Docker Model Runner: Running AI Models Locally Made Simple

Docker Model Runner: run AI models locally with zero setup. Pull from Docker Hub, chat via CLI or API. OpenAI-compatible. Beta.

By 
Suleiman Dibirov user avatar
Suleiman Dibirov
DZone Core CORE ·
Jul. 01, 25 · Tutorial
Likes (2)
Comment
Save
Tweet
Share
3.8K Views

Join the DZone community and get the full member experience.

Join For Free

Docker has released an exciting new beta feature that's set to revolutionize how developers work with generative AI. Docker Model Runner enables you to download, run, and manage AI models directly on your local machine without the complexity of setting up elaborate infrastructure.
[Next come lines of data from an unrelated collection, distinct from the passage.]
-- ==== Sys2Proof/Tests/Slice0.lean ====
section
/-! SUPPORT. Tests of single steps, their expected values from 95_test_vectors.md (its instantiation T) or by hand from
the rules, and a witness for the hypotheses of every statement of Obligations.lean. -/

-- One theorem at a time: fewer threads, less memory.
set_option Elab.async false

namespace Sys2Proof.Tests

open Sys2Proof Sys2Proof.Machine

/-! ### The test instantiation T (95_test_vectors.md §0) -/

def cfgT : Config where
  nP := 11
  opcNone := 0x00#32
  opcReportInfo := 0x79#32
  opcSetup := 0x7A#32
  opcListening := 0x6C#32
  opcBlListening := 0x58#32
  opcBlEraseAll := 0x16#32
  opcBlWriteFirmware := 0x1D#32
  pReadyCost := 0#32
  pMinFw := 0xC8#16
  crcPoly := 0x04C11DB7#32
  crcInit := 0xFFFFFFFF#32
  wireByteOrder := .little
  versionField := .lo
  psetLayout := Config.defaultPsetLayout
  windowBase := 0

/-- T with the alternative `N_P` = 10 (90_conflicts.md C1). -/
def cfgTen : Config := { cfgT with nP := 10 }

/-- Reset under T. -/
def s0 : State := State.resetWith cfgT

/-- `encode(o, 0…0)`, with its checksum written out from the table E1 to E7. -/
def plain (o crc : Word) : Frame := #v[o, 0, 0, 0, 0, 0, 0, 0, 0, 0, 0, 0, crc]

def frameNone : Frame := plain 0x00#32 0x5632EEB0#32
def frameReportInfo : Frame := plain 0x79#32 0x19FAFB42#32
def frameSetup : Frame := plain 0x7A#32 0x89739F0D#32
def frameListening : Frame := plain 0x6C#32 0x492A2D1C#32
def frameBlListening : Frame := plain 0x58#32 0x5A17002D#32
def frameEraseAll : Frame := plain 0x16#32 0x966B5CA1#32
def frameWriteFirmware : Frame := plain 0x1D#32 0x74270B72#32

/-- The frame F (E8). -/
def frameF : Frame :=
  #v[0x7A, 0x00010002, 0x00030004, 0x00050006, 0x00070008, 0x0009000A, 0, 0, 0, 0, 0, 0, 0xBFB57CD9]

/-- The parameter words of F. -/
def paramF : Params := #v[0x00010002, 0x00030004, 0x00050006, 0x00070008, 0x0009000A, 0, 0, 0, 0, 0, 0]

/-- PSET = 1, 2, …, 10. -/
def pset10 : Vector Sub16 10 := #v[1, 2, 3, 4, 5, 6, 7, 8, 9, 10]

/-- In a HANDSHAKE of the SETUP probe, at the microstate `e`. -/
def inHandshake (e : EState) : State :=
  { s0 with estate := e, eop := .handshake, tx := frameSetup, opcode := 0x7A#32, outerRemain := 3#32, innerCount := 1#32 }

/-- In a long command `op`, at the microstate `e`, attempt `a`. -/
def inCommand (op : EOp) (a : Word) (e : EState) : State := { inHandshake e with eop := op, attempt := a }

/-- `s` with the environment's answer `ans` presented. -/
def present (ans : EnvAnswer) (s : State) : State := { s with port := ans }

def notReady : EnvAnswer := { answerWith frameSetup with ready := false }
def failed : EnvAnswer := { answerWith frameSetup with ok := false }
def silent : EnvAnswer := { answerWith frameSetup with completes := false }

/-- The outcome is a next state that satisfies `p`. -/
def nextSat (o : Host.Outcome State Fault Refusal) (p : State → Bool) : Bool :=
  match o with
  | .next t => p t
  | .fault _ => false
  | .refused _ => false

/-- The meanings of `is`, one after another. -/
def execAll : List Instr → State → Host.Outcome State Fault Refusal
  | [], s => .next s
  | i :: is, s =>
    match exec i s with
    | .next t => execAll is t
    | .fault r => .fault r
    | .refused r => .refused r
What Is Docker Model Runner and Why Should You Care?

Docker Model Runner is a feature that dramatically simplifies AI model management for local development. Currently in beta testing, it's available in Docker Desktop version 4.40 and above across multiple platforms:

  • macOS: Full support on Apple Silicon processors
  • Windows: Supported with NVIDIA GPU acceleration available
  • Linux: Available as a separate package for Docker Engine installations

Key Capabilities

The plugin empowers developers to:

  • Download models directly from Docker Hub (specifically from the ai namespace, which hosts all available models)
  • Execute AI models straight from the command line
  • Manage local models with full CRUD operations (add, view, remove)
  • Interact with models through single prompts or interactive chat sessions

Smart Resource Management

One of Docker Model Runner's standout features is its intelligent resource optimization. Models are pulled from Docker Hub only on first use and cached locally thereafter. They're loaded into memory exclusively during query execution and automatically unloaded when idle. While initial downloads can be time-consuming due to modern AI models' substantial size, subsequent access is lightning-fast thanks to local caching.

Another compelling advantage is the built-in OpenAI-compatible API support, making integration with existing applications seamless.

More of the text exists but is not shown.